[DATA Boundary: Start]

theorem bits_eq (w : Word) (lo n : Nat) : bits w lo n = w.toNat / 2 ^ lo % 2 ^ n := by
  unfold bits; rw [BitVec.extractLsb'_toNat, Nat.shiftRight_eq_div_pow]

theorem runs_false (a la b lb : Nat) : runsOverlap a la b lb = false ↔ a + la ≤ b ∨ b + lb ≤ a := by
  unfold runsOverlap
  rw [Bool.and_eq_false_iff, decide_eq_false_iff_not, decide_eq_false_iff_not]; omega



theorem bits_field (ws : List Word) (i lo n : Nat) : bits (configWord ws i) lo n = wordField ws i lo n := bits_eq _ _ _

theorem role_field (ws : List Word) (i : Nat) : roleCode ws i = wordField ws (5 + 4 * i) 9 2 := by
  unfold roleCode descWord; rw [bits_field]; congr 1; omega

theorem desc_base (ws : List Word) (i : Nat) : (descriptorOf ws i).base.toNat = wordField ws (4 + 4 * i) 0 24 := by
  show ((descWord ws i 0).extractLsb' 0 24).toNat = _
  exact bits_eq (descWord ws i 0) 0 24

theorem desc_len (ws : List Word) (i : Nat) : (descriptorOf ws i).length = wordField ws (5 + 4 * i) 0 9 := by
  show bits (descWord ws i 1) 0 9 = _
  unfold descWord; rw [bits_field]; congr 1; omega

theorem desc_role (ws : List Word) (i : Nat) : (descriptorOf ws i).role = (match wordField ws
    (5 + 4 * i) 9 2 with | 1 => .publish | 2 => .subscribe | _ => .off) := by
  rw [← role_field]; rfl

theorem field_lt (ws : List Word) (i lo n : Nat) : wordField ws i lo n < 2 ^ n := Nat.mod_lt _ (Nat.two_pow_pos n)

theorem placement_iff (ws : List Word) (i : Nat) :
    ((failIf (!(decide (1 ≤ (descriptorOf ws i).length) && decide ((descriptorOf ws i).length ≤ 256))) .badLength <|>
      failIf (!(decide ((descriptorOf ws i).base.toNat % 4 = 0) &&
      decide ((descriptorOf ws i).base.toNat + 4 * (descriptorOf ws i).length - 1 ≤ Config.highestAddress))) .badPlacement) = none) ↔
    (1 ≤ wordField ws (5 + 4 * i) 0 9 ∧ wordField ws (5 + 4 * i) 0 9 ≤ 256 ∧ wordField ws (4 + 4 * i) 0 24 % 4 = 0 ∧
      wordField ws (4 + 4 * i) 0 24 + 4 * wordField ws (5 + 4 * i) 0 9 - 1 ≤ 0xFFFFFF) := by
  rw [orElse_none, failIf_none, failIf_none, desc_len, desc_base, Bool.not_eq_false', Bool.not_eq_false', Bool.and_eq_true, Bool.and_eq_true]
  simp only [decide_eq_true_eq]
  unfold Config.highestAddress
  constructor
  · rintro ⟨⟨a, b⟩, c, d⟩; exact ⟨a, b, c, d⟩
  · rintro ⟨a, b, c, d⟩; exact ⟨⟨a, b⟩, c, d⟩

theorem pub_subs (ws : List Word) (i : Nat) (s : StationId) : member s (descriptorOf ws i).subscribers = (ws.getD
    (6 + 4 * i) 0#32).getLsbD s.val := by
  show ((descWord ws i 2).extractLsb' 0 16).getLsbD s.val = _
  rw [BitVec.getLsbD_extractLsb']
  have := s.isLt
  have h : descWord ws i 2 = ws.getD (6 + 4 * i) 0#32 := by unfold descWord configWord; congr 1; omega
  rw [h]; simp [this]

theorem fin_lemma (n : Nat) (h : n < 16) (s : StationId) : (Fin.ofNat 16 n = s) ↔ n = s.val := by
  rw [Fin.ext_iff]; show n % 16 = _ ↔ _; rw [Nat.mod_eq_of_lt h]

theorem descriptor_iff (stn : StationId) (ws : List Word) (i : Nat) : checkDescriptor stn ws i = none ↔
    (wordField ws (5 + 4 * i) 9 2 ≠ 3) ∧
    (wordField ws (5 + 4 * i) 9 2 ≠ 0 → 1 ≤ wordField ws (5 + 4 * i) 0 9 ∧ wordField ws (5 + 4 * i) 0 9 ≤ 256 ∧ wordField ws (4 + 4 * i) 0 24 % 4 = 0 ∧
      wordField ws (4 + 4 * i) 0 24 + 4 * wordField ws (5 + 4 * i) 0 9 - 1 ≤ 0xFFFFFF) ∧
    (wordField ws (5 + 4 * i) 9 2 = 1 →
      (ws.getD (6 + 4 * i) 0#32).getLsbD 15 = false ∧ (ws.getD (6 + 4 * i) 0#32).getLsbD stn.val = false ∧
      (wordField ws (6 + 4 * i) 24 1 = 1 → wordField ws (6 + 4 * i) 16 8 < wordField ws (5 + 4 * i) 0 9) ∧
      (1 ≤ wordField ws (5 + 4 * i) 17 5 ∧ wordField ws (5 + 4 * i) 17 5 ≤ 16) ∧ 1 ≤ wordField ws (7 + 4 * i) 16 12) ∧
    (wordField ws (5 + 4 * i) 9 2 = 2 →
      wordField ws (5 + 4 * i) 13 4 ≠ 15 ∧ wordField ws (5 + 4 * i) 13 4 ≠ stn.val ∧ wordField ws (5 + 4 * i) 11 2 < 2) := by
  have hpl := placement_iff ws i
  have hlt : wordField ws (5 + 4 * i) 9 2 < 4 := field_lt _ _ _ _
  unfold checkDescriptor
  rw [role_field]
  simp only
  generalize hr : wordField ws (5 + 4 * i) 9 2 = r at *
  have hr4 : r = 0 ∨ r = 1 ∨ r = 2 ∨ r = 3 := by omega
  rcases hr4 with rfl | rfl | rfl | rfl
  · simp
  · simp only [orElse_none]
    rw [← orElse_none, hpl]
    simp only [failIf_none]
    rw [show member 15 (descriptorOf ws i).subscribers = _ from pub_subs ws i 15, pub_subs]
    have hc : ((descriptorOf ws i).closeOffset.any fun c => !decide (c.toNat < (descriptorOf ws i).length)) = false ↔ (wordField ws (6 + 4 * i) 24 1 = 1 → wordField ws (6 + 4 * i) 16 8 < wordField ws (5 + 4 * i) 0 9) := by
      rw [desc_len]
      have h2 : descWord ws i 2 = configWord ws (6 + 4 * i) := by unfold descWord; congr 1; omega
      show (Option.any _ (if bits (descWord ws i 2) 24 1 = 1 then some ((descWord ws i 2).extractLsb' 16 8) else none)) = false ↔ _
      rw [h2, bits_field]
      have h3 : ((configWord ws (6 + 4 * i)).extractLsb' 16 8).toNat = wordField ws (6 + 4 * i) 16 8 := bits_eq _ 16 8
      split
      · rename_i h; simp only [Option.any_some, h3, h]; simp
      · rename_i h; simp [h]
    rw [hc]
    have hb : (descriptorOf ws i).batchLimit = wordField ws (5 + 4 * i) 17 5 := by
      show bits (descWord ws i 1) 17 5 = _
      unfold descWord; rw [bits_field]; congr 1; omega
    have hh : (descriptorOf ws i).holdLimit = wordField ws (7 + 4 * i) 16 12 := by
      show bits (descWord ws i 3) 16 12 = _
      unfold descWord; rw [bits_field]; congr 1; omega
    rw [hb, hh]
    have := field_lt ws (7 + 4 * i) 16 12
    have h15 : (15 : StationId).val = 15 := rfl
    simp only [Bool.or_eq_false_iff, Bool.not_eq_false', Bool.and_eq_true, decide_eq_true_eq, h15]
    constructor
    · rintro ⟨a, ⟨b1, b2⟩, c, d, e⟩
      exact ⟨by omega, fun _ => a, fun _ => ⟨b1, b2, c, d, e.1⟩, fun h => by omega⟩
    · rintro ⟨_, a, b, _⟩
      obtain ⟨b1, b2, c, d, e⟩ := b trivial
      exact ⟨a (by omega), ⟨b1, b2⟩, c, d, e, by omega⟩
  · simp only [orElse_none]
    rw [← orElse_none, hpl]
    simp only [failIf_none]
    have h1 : ∀ s : StationId, ((descriptorOf ws i).publisher = s) ↔ wordField ws (5 + 4 * i) 13 4 = s.val := by
      intro s
      have h2 : bits (descWord ws i 1) 13 4 = wordField ws (5 + 4 * i) 13 4 := by unfold descWord; rw [bits_field]; congr 1; omega
      show (Fin.ofNat 16 (bits (descWord ws i 1) 13 4) = s) ↔ _
      rw [h2]; exact fin_lemma _ (field_lt _ _ _ 4) _
    have h2 : bits (descWord ws i 1) 11 2 = wordField ws (5 + 4 * i) 11 2 := by unfold descWord; rw [bits_field]; congr 1; omega
    simp only [h1, h2, Bool.or_eq_false_iff, decide_eq_false_iff_not]
    constructor
    · rintro ⟨a, ⟨b, c⟩, d⟩
      exact ⟨by omega, fun _ => a, fun h => by omega, fun _ => ⟨b, c, by omega⟩⟩
    · rintro ⟨_, a, _, b⟩
      obtain ⟨b, c, d⟩ := b trivial
      exact ⟨a (by omega), ⟨b, c⟩, by omega⟩
  · simp

theorem role_off (ws : List Word) (i : Nat) : (descriptorOf ws i).role = .off ↔ (wordField ws (5 + 4 * i) 9 2 ≠ 1 ∧
    wordField ws (5 + 4 * i) 9 2 ≠ 2) := by
  rw [desc_role]
  split <;> simp_all

theorem overlap_iff (cba : Byte) (ws : List Word) (i : Nat) : checkOverlap cba ws i = none ↔
    ((wordField ws (5 + 4 * i) 9 2 = 1 ∨ wordField ws (5 + 4 * i) 9 2 = 2) →
      (wordField ws (4 + 4 * i) 0 24 + 4 * wordField ws (5 + 4 * i) 0 9 ≤ 65536 * cba.toNat ∨ 65536 * cba.toNat + 688 ≤ wordField ws (4 + 4 * i) 0 24) ∧
      ∀ j, j < i → (wordField ws (5 + 4 * j) 9 2 = 1 ∨ wordField ws (5 + 4 * j) 9 2 = 2) →
        wordField ws (4 + 4 * i) 0 24 + 4 * wordField ws (5 + 4 * i) 0 9 ≤ wordField ws (4 + 4 * j) 0 24 ∨ wordField ws (4 + 4 * j) 0 24 + 4 * wordField ws (5 + 4 * j) 0 9 ≤ wordField ws (4 + 4 * i) 0 24) := by
  unfold checkOverlap
  simp only
  split
  · rename_i h; rw [role_off] at h; simp [h]
  · rename_i h
    rw [role_off] at h
    rw [failIf_none, Bool.or_eq_false_iff, runs_false, List.any_eq_false]
    rw [desc_base, desc_len]
    unfold blockBase Config.blockWords
    simp only [List.mem_range, Bool.and_eq_true, not_and, Bool.not_eq_true, runs_false, decide_eq_true_eq, desc_base, desc_len, ne_eq, role_off]
    rw [Nat.mul_comm cba.toNat]
    constructor
    · rintro ⟨a, b⟩ _
      exact ⟨a, fun j hj hr => b j hj (by omega)⟩
    · intro k
      obtain ⟨a, b⟩ := k (by omega)
      exact ⟨a, fun j hj hr => b j hj (by by_contra hc; exact hr (fun x => hc (.inl x)) (fun x => hc (.inr x)))⟩

end Sys2Proof.Machine
end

[DATA Boundary: End]

DIRECTIONS: Each line from the beginning of the entries to the line with "failIf (!(decide ((descriptorOf" must be repeated exactly, with both end lines kept and no other lines given.

OUTPUT BELOW:
theorem bits_eq (w : Word) (lo n : Nat) : bits w lo n = w.toNat / 2 ^ lo % 2 ^ n := by
  unfold bits; rw [BitVec.extractLsb'_toNat, Nat.shiftRight_eq_div_pow]

theorem runs_false (a la b lb : Nat) : runsOverlap a la b lb = false ↔ a + la ≤ b ∨ b + lb ≤ a := by
  unfold runsOverlap
  rw [Bool.and_eq_false_iff, decide_eq_false_iff_not, decide_eq_false_iff_not]; omega



theorem bits_field (ws : List Word) (i lo n : Nat) : bits (configWord ws i) lo n = wordField ws i lo n := bits_eq _ _ _

theorem role_field (ws : List Word) (i : Nat) : roleCode ws i = wordField ws (5 + 4 * i) 9 2 := by
  unfold roleCode descWord; rw [bits_field]; congr 1; omega

theorem desc_base (ws : List Word) (i : Nat) : (descriptorOf ws i).base.toNat = wordField ws (4 + 4 * i) 0 24 := by
  show ((descWord ws i 0).extractLsb' 0 24).toNat = _
  exact bits_eq (descWord ws i 0) 0 24

theorem desc_len (ws : List Word) (i : Nat) : (descriptorOf ws i).length = wordField ws (5 + 4 * i) 0 9 := by
  show bits (descWord ws i 1) 0 9 = _
  unfold descWord; rw [bits_field]; congr 1; omega

theorem desc_role (ws : List Word) (i : Nat) : (descriptorOf ws i).role = (match wordField ws
    (5 + 4 * i) 9 2 with | 1 => .publish | 2 => .subscribe | _ => .off) := by
  rw [← role_field]; rfl

theorem field_lt (ws : List Word) (i lo n : Nat) : wordField ws i lo n < 2 ^ n := Nat.mod_lt _ (Nat.two_pow_pos n)

theorem placement_iff (ws : List Word) (i : Nat) :
    ((failIf (!(decide (1 ≤ (descriptorOf ws i).length) && decide ((descriptorOf ws i).length ≤ 256))) .badLength <|>
      failIf (!(decide ((descriptorOf ws i).base.toNat % 4 = 0) &&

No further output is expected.